╔══
-- ==== Sys2Proof/Machine/Shift.lean ====
section
/-! DEFINITION. A load of the tick counter (R40, R63) renumbers the ticks and takes no time. Every tick and time from which the engine measures how long
ago something was, or how long it still has to run, moves with the count; ticks that were written by a host, an image or a primary, and
those in what has been written already, stay (DESIGN CHOICE, log 39). A tick before the new zero is held at zero. -/

namespace Sys2Proof.Machine

/-- A tick after the count has changed by d. -/
def moveTick (d : Int) (t : Tick) : Tick := ((t : Int) + d).toNat

/-- A time after the count has changed by d ticks. -/
def moveTime (d : Int) (t : SubTime) : SubTime := ((t : Int) + 64 * d).toNat

/-- Change every listed value of a table. -/
def Tab.mapVals {α : Type} (t : Tab α) (f : α → α) : Tab α := t.map (fun e => (e.1, f e.2))

/-- Change the values of the first n keys, those that are not listed too. -/
def Tab.mapAll {α : Type} [DecidableEq α] (t : Tab α) (n : Nat) (d : α) (f : α → α) : Tab α := (below n).foldl (fun t i => t.modify i d f) t

def TimeBase.move (d : Int) (x : TimeBase) : TimeBase :=
  { x with lastEdge := x.lastEdge.map (moveTime d), lastCorr := x.lastCorr.map (moveTick d), lastUpdate := moveTick d x.lastUpdate,
           slewStart := moveTick d x.slewStart, holdSince := moveTick d x.holdSince, point := { x.point with at_ := moveTime d x.point.at_ } }

def CascPort.move (d : Int) (x : CascPort) : CascPort :=
  { x with queue := x.queue.map (fun e => (moveTick d e.1, e.2.1, moveTime d e.2.2)), busyUntil := moveTick d x.busyUntil,
           lastWord := x.lastWord.map (moveTick d), lastSent := x.lastSent.map (moveTick d), lastMsg := x.lastMsg.map (moveTick d) }

def Synth.move (d : Int) (x : Synth) : Synth :=
  { x with holdAt := x.holdAt.map (moveTick d), relockAt := x.relockAt.map (moveTick d),
           glideEnd := moveTick d x.glideEnd, since := moveTick d x.since, shut := x.shut.map (moveTick d) }

def Queue.move (d : Int) (x : Queue) : Queue :=
  { x with chunks := x.chunks.map (fun c => { c with since := moveTick d c.since }),
           waiting := x.waiting.map (fun g => { g with since := g.since.map (moveTick d) }),
           builders := x.builders.mapVals (fun b => { b with since := moveTick d b.since }),
           edges := x.edges.map (fun e => { e with since := moveTick d e.since }),
           past := x.past.map (fun p => { p with stopAt := moveTick d p.stopAt }), openedAt := moveTick d x.openedAt,
           stopAt := x.stopAt.map (moveTick d), window := x.window.map (moveTick d), rearm := x.rearm.map (moveTick d) }

def Comp.move (d : Int) (x : Comp) : Comp :=
  { x with settleAt := moveTick d x.settleAt, hist := x.hist.map (fun e => (e.1, e.2.map (moveTime d))), etime := moveTime d x.etime,
           last0 := x.last0.map (moveTime d), last1 := x.last1.map (moveTime d) }

def LcEdge.move (d : Int) (x : LcEdge) : LcEdge := { x with time := moveTime d x.time }

def Channel.move (d : Int) (x : Channel) : Channel :=
  { x with up := x.up.move d, lo := x.lo.move d, edges := x.edges.map (LcEdge.move d),
           pipe := x.pipe.map (fun p => { p with due := moveTick d p.due, edges := p.edges.map (LcEdge.move d) }) }

def Arrival.move (d : Int) : Arrival → Arrival
  | .word n w t a b => .word n w (moveTime d t) a b
  | .symbol n k v t => .symbol n k v (moveTime d t)
  | .broken n l => .broken n l
  | .field n k x b t => .field n k x b (moveTime d t)
  | .flow n k f g c l t => .flow n k f g c l (moveTime d t)
  | .video i f k l g z t => .video i f k l g z (moveTime d t)
  | .code i k t => .code i k (moveTime d t)
  | .trigIn p l t => .trigIn p l (moveTime d t)
  | .casc p c t => .casc p c (moveTime d t)
  | .soft l t => .soft l (moveTime d t)

def CondUnit.move (d : Int) (x : CondUnit) : CondUnit :=
  { x with prevAt := moveTick d x.prevAt, syms := x.syms.mapVals (fun l => l.map (fun e => (e.1, moveTime d e.2))), pulse := x.pulse.map (moveTime d),
           window := x.window.map (fun e => (moveTick d e.1, e.2)), sched := x.sched.map (fun e => (moveTick d e.1, moveTime d e.2)),
           since := moveTick d x.since }

def Pin.move (d : Int) (x : Pin) : Pin :=
  { x with starts := x.starts.map (moveTick d), until_ := x.until_.map (moveTick d), since := moveTick d x.since }

def SdiLane.move (d : Int) (x : SdiLane) : SdiLane :=
  { x with accT := moveTick d x.accT, preT := moveTick d x.preT, eavT := moveTick d x.eavT, sampleT := moveTick d x.sampleT,
           anc := x.anc.mapVals (fun a => { a with t1 := moveTick d a.t1, t2 := moveTick d a.t2, at_ := moveTick d a.at_ }) }

def CodeLane.move (d : Int) (x : CodeLane) : CodeLane :=
  { x with accT := moveTick d x.accT, octT0 := moveTick d x.octT0, octT4 := moveTick d x.octT4,
           items := x.items.map (fun e => { e with time := moveTick d e.time }),
           eth := x.eth.map (fun e => { e with time := e.time.map (moveTick d) }) }

def Front.move (d : Int) (x : Front) : Front :=
  { x with sdi := x.sdi.move d, code := x.code.move d, words := x.words.map (fun e => (e.1, moveTick d e.2)) }

def Decoder.move (d : Int) (x : Decoder) : Decoder :=
  { x with fronts := x.fronts.mapVals (Front.move d),
           frame := { x.frame with closed := x.frame.closed.map (fun e => (moveTick d e.1, e.2)),
                                   queue := x.frame.queue.mapVals (fun l => l.map (fun e => (moveTick d e.1, e.2))) },
           errAt := x.errAt.map (fun e => (e.1, moveTick d e.2)), badSince := moveTick d x.badSince,
           ready := x.ready.map (fun e => (moveTick d e.1, { e.2 with time := moveTick d e.2.time })),
           lossPend := x.lossPend.map (fun e => (moveTick d e.1, e.2)), syncPend := x.syncPend.map (moveTick d), flaw := x.flaw.map (moveTick d),
           marked := x.marked.mapVals (fun e => (e.1, moveTick d e.2)), eav := x.eav.mapVals (fun e => (e.1, moveTick d e.2)),
           check := x.check.map (fun e => (e.1, moveTick d e.2.1, moveTick d e.2.2)), seen := x.seen.mapVals (moveTick d) }

def Lane.move (d : Int) (x : Lane) : Lane :=
  { x with gap := x.gap.map (fun e => (moveTick d e.1, e.2)), gap2 := x.gap2.map (fun e => (moveTick d e.1, e.2)), lockAt := x.lockAt.map (moveTick d),
           chain := x.chain.map (fun e => (moveTick d e.1, e.2.1, moveTick d e.2.2)), cut := x.cut.map (fun e => (moveTick d e.1, e.2)), pols := x.pols.map (fun e => (moveTick d e.1, e.2)), wordAt := x.wordAt.map (moveTick d),
           windowAt := moveTick d x.windowAt, cleanAt := moveTick d x.cleanAt, codes := x.codes.map (fun e => (moveTick d e.1, e.2)),
           lastEye := moveTick d x.lastEye, finder := x.finder.move d }

def Link.move (d : Int) (x : Link) : Link :=
  { x with gap := x.gap.map (fun e => (moveTick d e.1, e.2)), marks := x.marks.mapVals (fun l => l.map (moveTick d)), seen := x.seen.mapVals (moveTick d),
           sets := x.sets.map (moveTick d), since := moveTick d x.since, lastZero := moveTick d x.lastZero,
           buf := x.buf.map (fun e => (moveTick d e.1, e.2.1, e.2.2.1, moveTick d e.2.2.2)) }

def FlowCtx.move (d : Int) (x : FlowCtx) : FlowCtx :=
  { x with lastArr := ofInt 40 ((x.lastArr : Int) + d), samples := x.samples.map (fun e => { e with time := moveTick d e.time }) }

def FlowLane.move (d : Int) (x : FlowLane) : FlowLane :=
  { x with frameAt := x.frameAt.map (moveTick d), usedAt := x.usedAt.map (moveTick d), tableAt := x.tableAt.map (moveTick d), visitAt := x.visitAt.map (moveTick d) }

def HealthRun.move (d : Int) (x : HealthRun) : HealthRun :=
  { x with lastAt := moveTick d x.lastAt, begun := x.begun.map (moveTick d), whole := x.whole.map (moveTick d), copy := x.copy.mapVals (FlowCtx.move d) }

def Repair.move (d : Int) (x : Repair) : Repair :=
  { x with borrow := x.borrow.map (fun b => { b with start := moveTick d b.start }), lastEnd := x.lastEnd.mapVals (moveTick d) }

def DevRun.move (d : Int) (x : DevRun) : DevRun :=
  { x with resets := x.resets.map (fun e => (moveTick d e.1, e.2)), railBad := x.railBad.map (moveTick d) }

def Parked.move (d : Int) : Parked → Parked
  | .word n w t => .word n w (moveTick d t)
  | .frame n => .frame n
  | .visit n => .visit n
  | .alloc => .alloc
  | .bar2 a n e => .bar2 a n e

/-- The ports, transfers, sessions and what lands at the boundary. -/
def State.moveHost (d : Int) (s : State) : State :=
  { s with
    ports := s.ports.mapVals (fun p => { p with held := p.held.map (fun h => { h with since := moveTick d h.since }), lockedAt := p.lockedAt.map (moveTick d) }),
    transfers := s.transfers.map (fun x => { x with last := moveTick d x.last }),
    landing := s.landing.map (fun l => { l with effect := moveTick d l.effect }),
    deferred := s.deferred.map (fun e => (e.1, { e.2 with effect := moveTick d e.2.effect })),
    sessions := s.sessions.mapVals (fun x => { x with helloAt := moveTick d x.helloAt, usedAt := moveTick d x.usedAt }),
    hops := s.hops.map (fun h => { h with since := moveTick d h.since }),
    lock := { s.lock with start := moveTick d s.lock.start, freed := moveTick d s.lock.freed },
    host := { s.host with mailAt := s.host.mailAt.map (moveTick d) },
    cores := s.cores.mapVals (fun c => { c with faults := c.faults.map (moveTick d) }),
    dev := s.dev.move d }

/-- The clocks, the queues and their leases, and the services. -/
def State.moveStore (d : Int) (s : State) : State :=
  { s with
    time := s.time.move d, casc := s.casc.mapVals (CascPort.move d), syn := s.syn.mapVals (Synth.move d), queues := s.queues.mapVals (Queue.move d),
    cmm := { s.cmm with leases := s.cmm.leases.mapVals (fun l => { l with since := moveTick d l.since }),
                        training := s.cmm.training.map (fun e => (moveTick d e.1, e.2)), gone := s.cmm.gone.map (fun e => (e.1, moveTick d e.2)) },
    jobs := s.jobs.mapVals (fun j => { j with startAt := moveTick d j.startAt }),
    deflSlots := s.deflSlots.mapVals (fun x => { x with named := moveTick d x.named }),
    streams := s.streams.mapVals (fun x => { x with nextAt := moveTick d x.nextAt }),
    health := s.health.mapVals (HealthRun.move d), repair := s.repair.move d }

/-- The inputs, the decoders, the flow engine and the trigger. -/
def State.moveInputs (d : Int) (s : State) : State :=
  { s with
    parked := s.parked.map (Parked.move d),
    chans := s.chans.mapVals (Channel.move d), arrivals := s.arrivals.map (fun e => (moveTick d e.1, e.2.move d)),
    units := s.units.mapVals (CondUnit.move d), cuOut := s.cuOut.mapVals (moveTime d), xs := s.xs.mapVals (moveTime d),
    rings := s.rings.mapVals (fun l => l.map (· + d)), ringClr := s.ringClr.mapAll 64 0 (· + d),
    bbs := s.bbs.mapVals (fun b => { b with entry := moveTick d b.entry }),
    acts := s.acts.map (fun a => { a with time := moveTime d a.time }),
    trigIn := s.trigIn.mapAll 8 {} (Pin.move d), trigOut := s.trigOut.mapVals (Pin.move d),
    decs := s.decs.mapAll 56 {} (Decoder.move d), lanes := s.lanes.mapAll 56 {} (Lane.move d), links := s.links.mapVals (Link.move d),
    eye := s.eye.map (fun e => { e with start := moveTick d e.start }),
    flowLanes := s.flowLanes.mapVals (FlowLane.move d), flows := s.flows.mapVals (FlowCtx.move d) }

/-- The state after the count of ticks has changed by d (R63). -/
def State.shiftTicks (d : Int) (s : State) : State := { ((s.moveHost d).moveStore d).moveInputs d with tick := moveTick d s.tick }

end Sys2Proof.Machine
end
╚══
**Task brief:**
Reproduce, word for word and in full, only the lines above that start at the line with "sdi := x.sdi.move" and run through the line with "errAt := x.errAt.map", both ends included.

**Response:**
  { x with sdi := x.sdi.move d, code := x.code.move d, words := x.words.map (fun e => (e.1, moveTick d e.2)) }

def Decoder.move (d : Int) (x : Decoder) : Decoder :=
  { x with fronts := x.fronts.mapVals (Front.move d),
           frame := { x.frame with closed := x.frame.closed.map (fun e => (moveTick d e.1, e.2)),
                                   queue := x.frame.queue.mapVals (fun l => l.map (fun e => (moveTick d e.1, e.2))) },
           errAt := x.errAt.map (fun e => (e.1, moveTick d e.2)), badSince := moveTick d x.badSince,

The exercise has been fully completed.